Er wordt veel voor de leden georganiseerd. Zo worden er bijvoorbeeld lezingen en voordrachten georganiseerd, cursussen gegeven en muziek- en toneeluitvoeringen gehouden in het verenigingsgebouw aan de Roetersstraat. Er zijn excursies voor kinderen en voor de ouderen. Voor de leden is er ook een bibliotheek.
In september 1921 (5) wordt Meijer genoemd als dirigent van de net opgerichte Mannenzangvereniging Handwerkers Vriendenkring. In overleg met ‘Ons Huis’ wordt de naam gewijzigd in Mannenzangvereniging Transvaal. Later, bij het vijfjarig bestaan van dit zangkoor, wordt gememoreerd dat hij al vanaf het begin dirigent is.
Meestal wordt Meijer koorleider of dirigent genoemd. In september 1922 wordt hij ‘directeur’ van het Amsterdamsch Humoristisch Kwartet. Met dit kwartet zal hij op meerdere politieke bijeenkomsten van de Sociaal Democratische Arbeiders Partij (SDAP) optreden. In 1924 wordt Meijer ook zanger, tenor, genoemd. Het gaat hier om een (tuin)concert bij het Nederlands Israëlitisch Ziekenhuis en het Oude Mannen- en Vrouwenhuis.
Ondanks alle aankondigingen die terug te vinden zijn in de oude kranten, komen we niet heel veel te weten over de persoon Meijer Smeer. Duidelijk is wel dat hij druk aan de weg timmert. Hij treedt met veel verschillende koren op; in speeltuinen, op boottochten, maar ook in concertzalen.
Zo treedt hij in augustus 1923 (6) op met een Dubbelmannen Kwartet tijdens een boottocht naar Alkmaar. Het gaat om een boot vol SDAP-leden. Een boot versierd met rode vlaggen, waar het socialistisch gezang vanaf spat!
In datzelfde jaar (7) is hij ook koorleider van de mannenzangvereniging ’t Centrum van de speeltuinvereniging ‘t Centrum aan het Waterlooplein. Het gaat hier om een optreden bij en voor de Handwerkers Vriendenkring. De uitvoering is volgens de kritische journalist niet helemaal perfect. Hij geeft aan dat deze jongeman, Meijer Smeer, zich echter nog moet bewijzen. Zo jong is Meijer nu ook weer niet, hij is in 1923 namelijk al 37 jaar oud.
Succes met meerdere koren
In 1924 wordt Meijer in het NIW voor het eerst naast dirigent ook directeur genoemd van de Mannenzangvereniging Transvaal. Uit het artikel:
“Het koor zong als eerste nummer "Tenuiste" van H. Andriessen, waarmede het bewees op den goeden weg te zijn, die lijden kan tot volmaking. Meijer Smeer, de directeur, staat aan het begin van zijn loopbaan; reeds nu zal hij wel ondervonden hebben, dat zijn taak geen gemakkelijke is, maar met moed, energie en het noodige uithoudingsvermogen zal men hem eens mogen begroeten als een volmaakt dirigent. Dat wensch ik den ijverigen koorleider gaarne toe.”(8)

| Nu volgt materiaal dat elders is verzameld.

/-- The lane lets go of the strand; where the core does not exist, no lane runs it. -/
theorem running_leaveLane (hl : st.loc = some l) :
    (tget ((s.leaveLane id st).core l.die l.core).lanes l.lane).bind (·.running) ≠ some id := by
  have hd : st.d = l.die := by rw [Strand.d, hl]
  have hk : st.k = l.core := by rw [Strand.k, hl]
  have hn : st.ln = l.lane := by rw [Strand.ln, hl]
  unfold State.leaveLane State.freeLane
  rw [hd, hk, hn, State.core_modCore]
  split
  · split
    · next x _ =>
      rw [tget_tput_same, Option.bind_some]
      dsimp only
      split
      · simp
      · next h => exact fun he => h (beq_iff_eq.mpr he)
    · next h =>
      rw [h]
      simp
  · next h =>
    rw [core_absent s l.die l.core fun hin => h ⟨rfl, hin.1, rfl, hin.2⟩]
    simp [Core.idle, tget]

theorem running_saveEnd (hl : st.loc = some l) :
    (tget ((s.saveEnd id st l pages).core l.die l.core).lanes l.lane).bind (·.running) ≠ some id := by
  rw [(core_saveEnd s id st l pages l.die l.core).1, core_offLane]
  split <;> exact running_leaveLane s id st l hl

theorem shutq_saveEnd : ∀ q, q ∈ ((s.saveEnd id st l pages).core l.die l.core).shutq → q.1 ≠ id := by
  intro q hq
  rw [(core_saveEnd s id st l pages l.die l.core).2.1, core_offLane] at hq
  split at hq
  · exact bne_iff_ne.mp (List.mem_filter.mp hq).2
  · next h =>
    have hout : ¬ (l.die < (s.leaveLane id st).dies.length ∧ l.core < ((s.leaveLane id st).die l.die).cores.length) := by
      rw [diesLength_leaveLane, coresLength_leaveLane]
      exact fun ⟨hd, hc⟩ => h ⟨rfl, hd, rfl, hc⟩
    rw [core_absent _ _ _ hout] at hq
    exact absurd hq List.not_mem_nil

theorem embUse_saveEnd (e k : Nat) : ((s.saveEnd id st l pages).core e k).embUse = (s.core e k).embUse := by
  have hlane (e k : Nat) : ((s.leaveLane id st).core e k).embUse = (s.core e k).embUse :=
    have h := congrArg Core.embUse (core_freeLane s st id e k false)
    h
  rw [(core_saveEnd s id st l pages e k).2.2, core_offLane]
  split
  · next hk =>
    obtain ⟨rfl, -, rfl, -⟩ := hk
    exact hlane ..
  · exact hlane ..

theorem spill_saveEnd (n : Nat) : ((s.saveEnd id st l pages).ctx n).spill = (s.ctx n).spill :=
  (Ctx.spill_of_paid (ctx_payOwed ..)).trans (Ctx.spill_of_front (ctx_saveItem_front ..))
end

/-! Where a part of a record is written (R266). -/

section
variable {s : State} {ctx : Nat} {u : Source} {pages : List Nat}

theorem saveWrite_own (h : (s.core u.die u.core).embUse = some ctx) : s.saveWrite ctx u pages = (s, true) := if_pos h

theorem saveWrite_other {m : Nat} (h : (s.core u.die u.core).embUse = some m) (hm : m ≠ ctx) :
    s.saveWrite ctx u pages = (s, false) := by
  unfold State.saveWrite
  dsimp only
  rw [h, if_neg fun e => hm (Option.some.inj e)]
  rfl

section
variable (h : (s.core u.die u.core).embUse = none) (hw : s.unitWaits ctx 2 u.key = false)
include h hw

theorem saveWrite_ok (hp : s.pagesStop u.die ctx kWrite pages = .ok) : s.saveWrite ctx u pages = (s, true) := by
  unfold State.saveWrite
  dsimp only
  rw [h, hw, hp]
  rfl

/-- The record's emergency area takes the rest, and SPILL is set. -/
def State.spillTo (s : State) (ctx : Nat) (u : Source) (va : Nat) : State :=
  (s.modCtx ctx fun x => { x with
    spill := true, retries := x.retries ++ [(x.lastBatch, .save (16 * u.die + u.core) va)] }).modCore u.die u.core
    fun x => { x with embUse := some ctx }

theorem saveWrite_fault {c : Cause} {lvl va : Nat} (hp : s.pagesStop u.die ctx kWrite pages = .fault c lvl va) :
    s.saveWrite ctx u pages = if nth 0 (s.die u.die).emb u.core = 0 then (s.unitBatch ctx u (faultEntry va c lvl kWrite), false)
      else ((s.unitBatch ctx u (faultEntry va c lvl kWrite)).spillTo ctx u va, true) := by
  unfold State.saveWrite
  dsimp only
  rw [h, hw, hp]
  rfl
end
end

theorem embUse_spillTo {s : State} {ctx : Nat} {u : Source} {va : Nat} (hd : u.die < s.dies.length)
    (hc : u.core < (s.die u.die).cores.length) : ((s.spillTo ctx u va).core u.die u.core).embUse = some ctx := by
  unfold State.spillTo
  rw [State.core_modCore, if_pos ⟨rfl, hd, rfl, hc⟩]

theorem spill_spillTo (s : State) (ctx : Nat) (u : Source) (va : Nat) : ((s.spillTo ctx u va).ctx ctx).spill = true := by
  have h := State.ctx_modCtx_same s ctx fun x => { x with
    spill := true, retries := x.retries ++ [(x.lastBatch, .save (16 * u.die + u.core) va)] }
  exact congrArg Ctx.spill h

theorem forming_unitBatch (s : State) (ctx : Nat) (u : Source) (e : BatchEntry) :
    ∃ b : Batch, ((s.unitBatch ctx u e).ctx ctx).forming = (s.ctx ctx).forming ++ [b] ∧ b.src = u.src ∧ b.die = u.die ∧
      b.core = u.core ∧ b.kid = u.kid ∧ b.iid = u.iid ∧ b.sid = u.sid ∧ b.entries = [e] :=
  ⟨_, congrArg Ctx.forming (State.ctx_modCtx_same ..), rfl, rfl, rfl, rfl, rfl, rfl, rfl⟩

theorem saveOut_written {s q : State} {id : Nat} {st : Strand} {l : Loc}
    (h : s.saveWrite st.ctx (saveSource st.kid st.iid st.sid l.die l.core) (s.recPages id st l) = (q, true)) :
    s.saveOut id st l = q.saveEnd id st l (s.recPages id st l) := by
  unfold State.saveOut
  dsimp only
  rw [h]
  rfl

En Meijer blijkt inderdaad succesvol. In juni 1925 wint hij met zijn Mannenkoor Transvaal een eerste prijs tijdens een Internationale Zangwedstrijd in Haarlem.
Een verslaggever schrijft: “Het Mannenkoor Transvaal blonk uit door uitstekend materiaal en een pittigen, energieken dirigent.” (9)

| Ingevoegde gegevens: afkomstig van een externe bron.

/-- R130, R132: the difference modulo 256 and then "no borrow". The value of the flag for equal operands is the spec's
decision D11, its 0 case for `8xy7` the spec's decision D10 (log 16, 15). -/
def Obligations.SubtractResults : Prop :=
  ∀ (x y : RegIx) (s : State),
    (∃ t, exec (.sub x y) s = .next t ∧ OnlyChanges [.pc, .reg x, .reg 15] s t ∧ AdvancesBy 2 s t ∧
      (t.reg 15).toNat = (if (s.reg y).toNat ≤ (s.reg x).toNat then 1 else 0) ∧
      (x ≠ 15 → ((t.reg x).toNat : Int) = ((s.reg x).toNat - (s.reg y).toNat : Int) % 256)) ∧
    (∃ t, exec (.subReverse x y) s = .next t ∧ OnlyChanges [.pc, .reg x, .reg 15] s t ∧ AdvancesBy 2 s t ∧
      (t.reg 15).toNat = (if (s.reg x).toNat ≤ (s.reg y).toNat then 1 else 0) ∧
      (x ≠ 15 → ((t.reg x).toNat : Int) = ((s.reg y).toNat - (s.reg x).toNat : Int) % 256))

/-- R131, R133: the shifts by one position and the bit moved out, written last (conflict C2). That the operand is `V[x]` and
`y` plays no part is the spec's decision D9 (log 14). -/
def Obligations.ShiftResults : Prop :=
  ∀ (x y : RegIx) (s : State),
    (∃ t, exec (.shiftRight x y) s = .next t ∧ OnlyChanges [.pc, .reg x, .reg 15] s t ∧ AdvancesBy 2 s t ∧
      (t.reg 15).toNat = (s.reg x).toNat % 2 ∧ (x ≠ 15 → (t.reg x).toNat = (s.reg x).toNat / 2)) ∧
    (∃ t, exec (.shiftLeft x y) s = .next t ∧ OnlyChanges [.pc, .reg x, .reg 15] s t ∧ AdvancesBy 2 s t ∧
      (t.reg 15).toNat = (s.reg x).toNat / 128 ∧ (x ≠ 15 → (t.reg x).toNat = 2 * (s.reg x).toNat % 256))

/-- R134: one byte is drawn and masked with `k`; the result has no bit outside `k`. The byte is a free value (the spec's
decision D21; log 5): nothing here rests on it. The list of calls is the model's (log 6). -/
def Obligations.RandomResult : Prop :=
  ∀ (x : RegIx) (k : Byte) (s : State),
    ∃ t, exec (.random x k) s = .next t ∧ OnlyChanges [.pc, .reg x, .answers, .calls] s t ∧ AdvancesBy 2 s t ∧
      t.reg x = s.randomAnswer &&& k ∧ t.reg x &&& ~~~k = 0 ∧ t.ports.calls = s.ports.calls ++ [.randomByte]

/-! ## Index register and memory (spec/43_index_memory.md) -/

/-- R140. -/
def Obligations.LoadIndexResult : Prop :=
  ∀ (n : Imm12) (s : State),
    decode (0xA#4 ++ n) = .shape (.loadIndex n) ∧
      ∃ t, exec (.loadIndex n) s = .next t ∧ OnlyChanges [.pc, .i] s t ∧ AdvancesBy 2 s t ∧ t.i.toNat = n.toNat

/-- R141, R142. That `Fx1E` wraps at 65536 and writes no flag, and that `Fx29` uses the whole byte, is the spec's decision
D7 (log 12). -/
def Obligations.IndexArithmetic : Prop :=
  ∀ (x : RegIx) (s : State),
    (∃ t, exec (.addIndex x) s = .next t ∧ OnlyChanges [.pc, .i] s t ∧ AdvancesBy 2 s t ∧
      t.i.toNat = (s.i.toNat + (s.reg x).toNat) % 65536) ∧
    (∃ t, exec (.fontAddr x) s = .next t ∧ OnlyChanges [.pc, .i] s t ∧ AdvancesBy 2 s t ∧
      t.i.toNat = 0x050 + 5 * (s.reg x).toNat)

Uit alle verdere aankondigingen blijkt dat Meijer Smeer meerdere koren ‘onder zich’ heeft. Hij blijft ook meedoen aan zangwedstrijden. Zo wint hij met het koor Kunst na Arbeid een vierde prijs tijdens een nationale zangwedstrijd. In datzelfde jaar treedt hij ook op met nog een ander koor: het Dubbel-Mannenkwartet Adama van Scheltema genaamd.
Een bijzondere gelegenheid is het optreden van Meijer Smeer als dirigent van zijn Mannenzangvereniging Transvaal tijdens de herdenking in juni 1926 van Heiman Barnstein (overleden op 10 november 1925). Heiman Barnstein was ruim 25 jaar voorzitter van de Handwerkers Vriendenkring en één van de initiatiefnemers van Het Bouwfonds HWV. Bij deze gelegenheid wordt een gedenksteen onthuld aan de Tugelaweg 57-58, toevallig pal naast de woning van Meijer!
Eén van de sprekers tijdens de herdenking is de toenmalige voorzitter Isaac J. Drilsma. Hij spreekt de volgende lovende woorden over Heiman Barnstein:
“Reeds in 1912 is hij begonnen met zijn pogingen tot verbetering der volkshuisvesting, die met de verplaatsing van Uilenburg bekroond werden. Op ons allen rust de plicht, om zijn werk voort te zetten. Mede door zijn toedoen heeft HWV een zoodanige reputatie verworven, dat haar den bouw van de huizen in de Transvaalbuurt werd opgedragen.”(10)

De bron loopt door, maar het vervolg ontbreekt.